Using Tab completion for commands and variables, you can type the first letters of a Python command, function, or variable and IPython will autocomplete it.
Magic commands that extend the functionality of the shell. Magic functions can enhance IPython functionality, such as adding a module that can reload imported modules after they are changed in the disk, without having to restart IPython.
Syntax highlighting.

Exercise 1: Interacting with the Python Shell Using the IPython Commands

Getting started with the Python shell is simple. Let's follow these steps to interact with the IPython shell:

To start the Python shell, type the ipython command in the console:
> ipython
In [1]:
The IPython shell is now ready and waiting for further commands. First, let's do a simple exercise to solve a sorting problem with one of the basic sorting methods, called straight insertion.
In the IPython shell, copy-paste the following code:
import numpy as np
vec = np.random.randint(0, 100, size=5)
print(vec)
Now, the output for the randomly generated numbers will be similar to the following:
[23, 66, 12, 54, 98, 3]
Use the following logic to print the elements of the vec array in ascending order:
for j in np.arange(1, vec.size):
v = vec[j]
i = j
while i > 0 and vec[i-1] > v:
vec[i] = vec[i-1]
i = i - 1
vec[i] = v
Use the print(vec) command to print the output on the console:
[3, 12, 23, 54, 66, 98]
Now modify the code. Instead of creating an array of 5 elements, change its parameters so it creates an array with 20 elements, using the up arrow to edit the pasted code. After changing the relevant section, use the down arrow to move to the end of the code and press Enter to execute it.

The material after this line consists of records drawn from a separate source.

/-- R129: `START` always answers a next state. -/
theorem exists_execStart (s : State) : ∃ t, execStart s = .next t := by
  obtain ⟨-, e⟩ | ⟨-, -, e⟩ | ⟨-, c, -, -, e⟩ := execStart_cases s
  all_goals exact ⟨_, e⟩

/-- R125 to R132: so does every operation of the host. -/
theorem exists_hostStep (op : HostOp) (s : State) : ∃ t, hostStep op s = .next t := by
  by_cases hop : ∀ v, op ≠ .regWrite 0 v
  case pos =>
    obtain ⟨cfg, mem, r, h⟩ := exists_hostStep_of_not_command hop s
    exact ⟨_, h⟩
  case neg =>
    obtain ⟨v, rfl⟩ := not_forall_not.1 hop
    rw [commandWritesDecode]
    split_ifs
    · exact ⟨_, rfl⟩
    · exact exists_execStart s
    · exact ⟨_, rfl⟩

/-- R112: out of `BUSY` the core has neither kind of step. -/
theorem core_stops_of_not_busy {s : State} (hb : s.run ≠ .busy) :
    coreStep s = .fault .noEnabledStep ∧ coreInstr s = .fault .noEnabledStep :=
  ⟨if_neg hb, if_neg hb⟩

/-- R152: a silent host is always answered. -/
theorem exists_silentHost (s : State) : ∃ t, silentHost s = .next t := by
  unfold silentHost
  split_ifs with hb
  · exact exists_coreStep hb
  · exact ⟨s, rfl⟩

/-- Settles O57, turn by turn. -/
theorem stepStopsOnlyOnDisabledCoreTurn : Obligations.StepStopsOnlyOnDisabledCoreTurn := by
  intro s
  cases ha : s.agenda with
  | nil =>
    left
    rw [step, ha]
    exact exists_silentHost s
  | cons a rest =>
    simp only [step_of_agenda_cons ha]
    cases a with
    | coreStep =>
      by_cases hb : s.run = .busy
      · exact .inl (exists_coreStep hb)
      · exact .inr ⟨(core_stops_of_not_busy (s := s.withAgenda rest) hb).1, hb, rest, .inl rfl⟩
    | coreInstr =>
      by_cases hb : s.run = .busy
      · exact .inl (exists_coreInstr hb)
      · exact .inr ⟨(core_stops_of_not_busy (s := s.withAgenda rest) hb).2, hb, rest, .inr rfl⟩
    | host op => exact .inl (exists_hostStep op _)
    | hardwareReset => exact .inl ⟨_, rfl⟩

/-- Settles O58: both answer the reset state. -/
theorem hardwareResetEqualsCommand : Obligations.HardwareResetEqualsCommand :=
  fun _ _ _ ha => step_of_agenda_cons ha

end Sys2Proof.Machine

Notice the number on the left, indicating the instruction number. This number always increases. We attributed the value to a variable and executed an operation on that variable, getting the result interactively. We will use IPython in the following sections.

The Jupyter Notebook

The Jupyter notebook (https://jupyter.org/) started as part of IPython but was separated in version 4 and extended, and lives now as a separate project. The notebook concept is based on the extension of the interactive shell model, creating documents that can run code, show documentation, and present results such as graphs and images.

Jupyter is a web application, so it runs in your web browser directly, without having to install separate software, and enabling it to be used across the internet. Jupyter can use IPython as a kernel for running Python, but it has support for more than 40 kernels that are contributed by the developer community.

Note

A kernel, in Jupyter parlance, is a computation engine that runs the code that is typed into a code cell in a notebook. For example, the IPython kernel executes Python code in a notebook. There are kernels for other languages, such as R and Julia.

It has become a de facto platform for performing operations related to data science from beginners to power users, and from small to large enterprises, and even academia. Its popularity has increased tremendously in the last few years. A Jupyter notebook contains both the input and the output of the code you run on it. It allows text, images, mathematical formulas, and more, and is an excellent platform for developing code and communicating results. Because of its web format, notebooks can be shared over the internet. It also supports the Markdown markup language and renders Markdown text as rich text, with formatting and other features supported.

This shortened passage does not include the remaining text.